Derfel was a proficient and fierce fighter who led a troop of his own. However, he was not only proficient at killing, but also extremely loyal and honourable to King Arthur. What sets him apart is that he encompasses dual qualities, being both a warrior and later, a priest, a hero and a sinner. This combination makes him a compelling character, and on that, I recommend reading the Winter King by Bernard Cornwell.

Celtic Britons

It is true, Derfel Cadarn is associated with King Arthur in legend, but it is unclear whether he actually fought alongside any King Arthur-like figure back in those ancient times. That being said, sources still mention Derfel Cadarn as being with the legendary King himself. I would have been terrified to fight alongside these men; hearing the dying broadcast their agonising pleas to their gods, haunting the crimson battlefield. They expected all men to fight and few survived too see their twilight years. 

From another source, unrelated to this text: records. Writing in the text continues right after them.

-- ==== Sys2Proof/Safety.lean ====
section
/-! DEFINITION. What claims are stated in: the well-formed TAP, the states in which an engine executes and a packet is next on its
channel, and the results that several rules share. -/

namespace Sys2Proof.Machine

/-! ## The TAP -/

/-- The bytes that the data register of an instruction captures (Tables 22.8 and 21.9), where they have one length. -/
def tapBytes (ir : Nat) : Option Nat :=
  match ir with
  | 0x01 => some 38
  | 0x03 => some 1
  | 0x04 => some 1
  | 0x40 => some 32
  | 0x41 => some 64
  | 0x42 => some 1
  | 0x43 => some 5
  | 0x44 => some 4
  | 0x45 => some 8
  | 0x46 => some 32
  | 0x47 => some 4
  | 0xFF => some 1
  | _ => none

/-- A TAP of Tables 22.8 and 21.9: a boundary register of 300 cells, an instruction of the tables with a register of its length, and a
word address of 40 bits. IDCODE has captured nothing since Test-Logic-Reset or its 32 bits; EXTEST captures the cells, or acts as
BYPASS. -/
def Tap.wf (t : Tap) : Bool :=
  t.boundary.length == 300 && decide (t.dbgAddr < 2 ^ 40) && t.dbgAddr % 4 == 0 &&
  (match t.ir with
   | 0x02 => t.dr.length == 0 || t.dr.length == 4
   | 0x00 => t.dr.length == 38 || t.dr.length == 1
   | _ => some t.dr.length == tapBytes t.ir)

/-! ## Engines -/

/-- Physical engine `p` executes its next instruction at once: it runs, nothing stalls it, no cut is due before it, and the
instruction is not the last of IRAM. -/
def Dev.executes (d : Dev) (p : Nat) : Bool :=
  decide (p < d.eng.pes.length) && (d.pe p).running && (d.pe p).stall == .none && decide ((d.pe p).regs.pc + 4 < 0x10000) &&
  (match (d.pe p).le with
   | some l => !((d.le l).cutDue && (d.le l).pe == some p)
   | none => true)

/-- The registers of engine `p`. -/
def State.regs (s : State) (p : Nat) : Regs := (s.dev.pe p).regs

/-- The state in which engine `p` alone has changed, and only its registers, to `g`. -/
def State.withRegs (s : State) (p : Nat) (g : Regs) : State := { s with dev := s.dev.setRegs p (fun _ => g) }

/-- Registers after an instruction that writes `r` to rd, sets N and Z from it and goes on (R262). -/
def Regs.resultNZ (g : Regs) (rd : Nat) (r : Word) : Regs :=
  { (if rd = 0 then g else { g with g := upd g.g rd (fun _ => r) }) with n := r.getLsbD 31, z := r == 0#32, pc := g.pc + 4 }

/-- Registers after an instruction that writes `r` to rd and changes no flag. -/
def Regs.result (g : Regs) (rd : Nat) (r : Word) : Regs :=
  { (if rd = 0 then g else { g with g := upd g.g rd (fun _ => r) }) with pc := g.pc + 4 }

/-- The state after a port write of engine `p` whose effect gives the part `d`: the engine goes on. -/
def State.afterPort (s : State) (p : Nat) (d : Dev) : State :=
  { s with dev := d.setRegs p (fun g => { g with pc := g.pc + 4 }) }

/-- The state after a port read of engine `p` that gives `w` and the part `d`: the read is logged, rd takes the value, T clears, and the
engine goes on. -/
def State.afterRead (s : State) (p rd : Nat) (w : Word) (d : Dev) : State :=
  { s with dev := (d.peLog p 16).setRegs p (fun g => { (g.result rd w) with t := false }) }

/-- The state after a port write of engine `p` whose effect gives the part `d`, where the effect may reach other parts of the machine: the
engine goes on unless the effect has stopped it, and past the last word of IRAM it faults (R274). -/
def State.afterEffect (s : State) (p : Nat) (d : Dev) : State :=
  { s with dev := s.dev.burn (s.dev.issue p (fun _ => d.setRegs p (fun g => { g with pc := g.pc + 4 }))) }

/-- The state after a port read of engine `p` that gives `w` and the part `d`, where the read may reach other parts of the machine. -/
def State.afterReadEffect (s : State) (p rd : Nat) (w : Word) (d : Dev) : State :=
  { s with dev := s.dev.burn (s.dev.issue p (fun _ => (d.peLog p 16).setRegs p (fun g => { (g.result rd w) with t := false }))) }

/-- Engine `p` reaches unit `i` of a group of Table 9.5: its logical engine is bound to it, and its crossing to the unit's island is open.
The groups are 0 forme rings, 1 multidrop controllers, 2 serial lines. -/
def Dev.reachesUnit (d : Dev) (p group i : Nat) : Bool :=
  match group with
  | 0 => d.unitOf (d.leOf p) 0x00 2 == some i && d.peReach p (0x0B + i)
  | 1 => d.unitOf (d.leOf p) 0x10 4 == some i && d.peReach p (0x20 + i)
  | _ => d.unitOf (d.leOf p) 0x20 4 == some i && d.peReach p (0x24 + i)

/-! ## Packets -/

/-- The opcode that a row's packet carries (Table 4.11 and the tables of 05), for the rows that are packets. -/
def verindOf : Instr → Option (Nat × VCmd)
  | .deviceInfo c => some (0x0000, c)
  | .channelOpen c => some (0x0001, c)
  | .channelClose c => some (0x0002, c)
  | .eventAck c => some (0x0003, c)
  | .islandStatus c => some (0x0004, c)
  | .islandClear c => some (0x0005, c)
  | .quoinQuery c => some (0x0006, c)
  | .settingGet c => some (0x0007, c)
  | .settingSet c => some (0x0008, c)
  | .deviceReset c => some (0x0009, c)
  | .funcEnable c => some (0x0100, c)
  | .funcDisable c => some (0x0101, c)
  | .funcStatus c => some (0x0102, c)
  | .funcClear c => some (0x0103, c)
  | .funcList c => some (0x0104, c)
  | .almanacInfo c => some (0x0200, c)
  | .almanacSave c => some (0x0201, c)
  | .almanacRead c => some (0x0202, c)
  | .almanacWrite c => some (0x0203, c)
  | .almanacCompact c => some (0x0204, c)
  | .typecaseInfo c => some (0x0300, c)
  | .imageList c => some (0x0301, c)
  | .imageBegin c => some (0x0302, c)
  | .imageData c => some (0x0303, c)
  | .imageEnd c => some (0x0304, c)
  | .imageDelete c => some (0x0305, c)
  | .engineConfig c => some (0x0400, c)
  | .engineStatus c => some (0x0401, c)
  | .spareArm c => some (0x0402, c)
  | .spareDisarm c => some (0x0403, c)
  | .engineMigrate c => some (0x0404, c)
  | .personalityParam c => some (0x0405, c)
  | .portConfig c => some (0x0500, c)
  | .vlanSet c => some (0x0501, c)
  | .fdbAdd c => some (0x0502, c)
  | .fdbDelete c => some (0x0503, c)
  | .fdbRead c => some (0x0504, c)
  | .galleyConfig c => some (0x0505, c)
  | .filterSet c => some (0x0506, c)
  | .switchCounters c => some (0x0507, c)
  | .macConfig c => some (0x0600, c)
  | .macCounters c => some (0x0601, c)
  | .mdioRead c => some (0x0602, c)
  | .mdioWrite c => some (0x0603, c)
  | .proofConfig c => some (0x0700, c)
  | .mirrorConfig c => some (0x0701, c)
  | .mirrorCounters c => some (0x0702, c)
  | .mbConfig c => some (0x0800, c)
  | .mbRateDetect c => some (0x0801, c)
  | .mbObjectConfig c => some (0x0802, c)
  | .mbRingConfig c => some (0x0803, c)
  | .mbTransmit c => some (0x0804, c)
  | .mbWakeConfig c => some (0x0805, c)
  | .mbStatus c => some (0x0806, c)
  | .slConfig c => some (0x0900, c)
  | .slStatus c => some (0x0901, c)
  | .timeGet c => some (0x0A00, c)
  | .timeConfig c => some (0x0A01, c)
  | .timeStep c => some (0x0A02, c)
  | .pulseConfig c => some (0x0A03, c)
  | .captureConfig c => some (0x0A04, c)
  | .timeStatus c => some (0x0A05, c)
  | .formeRingConfig c => some (0x0B00, c)
  | .impositionWrite c => some (0x0B01, c)
  | .impositionSwitch c => some (0x0B02, c)
  | .formeStatus c => some (0x0B03, c)
  | .powerPolicy c => some (0x0C00, c)
  | .deadline c => some (0x0C01, c)
  | .alarmSet c => some (0x0C02, c)
  | .wakeConfig c => some (0x0C03, c)
  | .powerStatus c => some (0x0C04, c)
  | .faultLogRead c => some (0x0D00, c)
  | .serviceCounters c => some (0x0D01, c)
  | .repair c => some (0x0D02, c)
  | .engineReturn c => some (0x0D03, c)
  | .bankRetire c => some (0x0D04, c)
  | .sectorRetire c => some (0x0D05, c)
  | .pipeSwitchover c => some (0x0D06, c)
  | .portRemap c => some (0x0D07, c)
  | .smRemove c => some (0x0D08, c)
  | .smInsert c => some (0x0D09, c)
  | .keyInfo c => some (0x0E00, c)
  | .keyRevoke c => some (0x0E01, c)
  | .debugChallenge c => some (0x0E02, c)
  | .debugResponse c => some (0x0E03, c)
  | .ringConfig c => some (0x0F00, c)
  | .ringStatus c => some (0x0F01, c)
  | .windowOpen c => some (0x0F02, c)
  | .windowCommit c => some (0x0F03, c)
  | .windowClose c => some (0x0F04, c)
  | .channelBind c => some (0x0F05, c)
  | .attnConfig c => some (0x0F06, c)
  | _ => none

/-- A packet of opcode `op` that passes steps 1 to 7 of Table 4.8 and executes at once: the part is READY and awake, its port is enabled,
its header and CRC are right, its channel is open to its source, and it is the next of its channel, with nothing held there. -/
def Dev.takesNext (d : Dev) (op : Nat) (c : VCmd) : Bool :=
  d.portEnabled c.src.port && decide (d.pwr.st ≤ 1) && d.start.phase == .ready && d.verind.resetReq.isNone &&
  !d.cmp.restarting &&
  decide (16 ≤ c.framed) && c.sync == 0xA7#8 && decide (c.channel ≤ 7) && (VCmd.check35 op c).isNone &&
  (d.chan c.channel).st == 2 && Peer.same (d.chan c.channel).peer c.src && (d.chan c.channel).held.isEmpty &&
  c.seq == (d.chan c.channel).base && decide (c.channel < d.verind.chans.length)

/-- The part with such a packet taken in: its port delivers again, its source is the channel's peer, and it is held. -/
def Dev.withPacket (d : Dev) (op : Nat) (c : VCmd) : Dev :=
  let d := if c.src.port == 3 then d.touchPeer c.src else d
  (((d.setPort c.src.port (fun q => { q with lost := false })).setChan c.channel (fun x => { x with peer := c.src })).setVerind
    (fun v => { v with arrivals := v.arrivals + 1 })).setChan c.channel
    (fun x => { x with held := x.held ++ [{ op := op, cmd := c, arr := d.verind.arrivals }] })

/-- Wired port `p` is enabled and answers at once: the part has started and is in RUN or DOZE (R516, Table 6.2). -/
def Dev.hears (d : Dev) (p : Nat) : Bool :=
  d.portEnabled p && d.start.phase != .aonOff && d.start.phase != .porstLow && decide (d.pwr.st ≤ 1)

/-- The state after an effect on the part alone. -/
def State.withDev (s : State) (d : Dev) : State := { s with dev := s.dev.burn d }

/-- The part on which row `i`, a packet, executes in `s`. -/
def State.packet (s : State) (i : Instr) : Dev :=
  match verindOf i with
  | some (op, c) => s.dev.withPacket op c
  | none => s.dev

/-- Row `i` is a packet that executes at once in `s`, for function `fid`, with `n` bytes of parameters. -/
def State.takes (s : State) (i : Instr) (fid n : Nat) : Bool :=
  match verindOf i with
  | some (op, c) => s.dev.takesNext op c && c.fid == fid && c.params.length == n
  | none => false

/-- The state after such a packet has executed with outcome `o`: its reply moves the channel's base past it, is cached and leaves
(R83, R94); then comes what follows the reply, and what the channel holds next. -/
def State.answered (s : State) (i : Instr) (o : OpOut) : State :=
  match verindOf i with
  | some (op, c) =>
    let r := o.after (o.dev.settleReply execOpcode { op := op, cmd := c, arr := s.dev.verind.arrivals } o.reply)
    let d := if r.verind.resetReq.isNone then Dev.pump execOpcode c.channel 16 r else r
    { s with dev := s.dev.burn d.udpOut }
  | none => s

/-- A change of the running configuration has committed (R120, R586): its record is in the lowest free slot of the backlog, and the
section of key `key` holds something. -/
def Dev.configured (d : Dev) (op key : Nat) (f : RunCfg → RunCfg) : Dev :=
  { d with
    verind := { d.verind with backlog := d.verind.backlog ++ [(d.verind.freeBacklog.getD 64, d.tick, op)] },
    cfg := f { d.cfg with present := if d.cfg.present.contains key then d.cfg.present else d.cfg.present ++ [key] } }

/-- The state after row `i` has changed the running configuration by `f` and replied DONE. -/
def State.afterConfig (s : State) (i : Instr) (key : Nat) (f : RunCfg → RunCfg) (g : Dev → Dev := fun d => d) : State :=
  match verindOf i with
  | some (op, _) => s.answered i { reply := .done [], dev := g ((s.packet i).configured op key f) }
  | none => s

/-- A slot of the backlog is free for a command's change (R120). -/
def State.backlogFree (s : State) : Bool := s.dev.verind.freeBacklog.isSome

/-- The reply DONE with payload `b`, of a command that leaves the part as `d`. -/
def doneOut (d : Dev) (b : List Byte) : OpOut := { reply := .done b, dev := d }

/-- The reply DONE in fragments (R85): each with the fixed fields, then whole entries of `size` bytes. -/
def fragOut (d : Dev) (fixed : List Byte) (size : Nat) (entries : List (List Byte)) : OpOut :=
  { reply := { status := stDone, bodies := fragment fixed size entries }, dev := d }

/-- The reply ACCEPTED of a packet whose completion has its slot (R100), and what it begins. -/
def acceptOut (d : Dev) (f : Dev → Dev) : OpOut := { reply := { status := stAccepted }, dev := d.reserve, after := f }

/-- The command that row `i` leaves waiting for its completion in `s`. -/
def State.waiting (s : State) (i : Instr) : Waiting :=
  match verindOf i with
  | some (op, c) => { op := op, seq := c.seq, ch := c.channel, fid := c.fid, arr := s.dev.verind.arrivals }
  | none => { op := 0, seq := 0, ch := 0, fid := 0, arr := 0 }

/-! ## Rows of the part's own -/

/-- No channel holds a command that waits to execute. -/
def State.noHeld (s : State) : Prop := ∀ c ∈ s.dev.verind.chans, c.held = []

/-- Between `s` and `t` the log has taken the record that `s` numbers next, with these fields (Table 20.3). -/
def State.logged (s t : State) (cls island action cause : Nat) : Prop :=
  ∃ r ∈ t.dev.svc.log, r.recno = s.dev.svc.nextRec ∧ r.cls = cls ∧ r.island = island ∧ r.action = action ∧ r.cause = cause

/-- Between `s` and `t` the completion of `w` with `status` has joined the event queue (Table 4.10); while the Compositor restarts
it has joined the events that wait for the end of the restart (R102, R110). -/
def State.completed (s t : State) (w : Waiting) (status : Nat) : Prop :=
  (s.dev.cmp.restarting = false → ∃ e ∈ t.dev.verind.events.drop s.dev.verind.events.length, e.op = 0xF001 ∧ e.fid = w.fid ∧
    e.body.take 8 = leb 2 w.op ++ leb 2 w.seq ++ leb 1 w.ch ++ [0#8] ++ leb 2 status) ∧
  (s.dev.cmp.restarting = true → ∃ b, HeldEvent.completion w status b ∈ t.dev.cmp.events)

end Sys2Proof.Machine
end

Romano British warriors, one on a horse the other on foot

Consider, the Triad of Welsh Tales and Legends of Medieval Wales, De Feuer (Derfel) is mentioned as one of the 'three best knights in Arthur's court'. The 7th-century Welsh epic 'Y Gododdin' celebrates Derfel as a warrior who fought alongside other heroes at the Battle of Catret, including Gwavrdur, a pissible pre-curse of todays legendary King Arthur. However, we cannot prove Gwawrddur is really King Arthur. In later Welsh writing, Derfel is a close confidant of Arthur, and is centred within numerous of Arthur's battles.

A cwrtoon 3d celt

Discerning fact from is very difficult. Are these stories based on any particular historical truth? People may claim these legends come from pure mythology—what inspires our mythology? Marching directly into a fight with hordes of murderous, Germanic invaders, who are militarily superior? It seemed like imminent death, near suicide but these resilient Romano-Celtic Britons used strategy and terrified them. After the Anglo-Saxon loss at the battle of Badon, the invaders kept away from the Britons decades. 

The blogger as a cartoon dressed as a celt

In the Winter King, Derfel's story is about bravery, loyalty and honour during challenging times. This all had a significant impact on everyone's lives. During the Celtic wars against the invading Anglo-Saxons, individuals such as Derfel Cadarn emerged as true examples on how to take the fight to the invaders.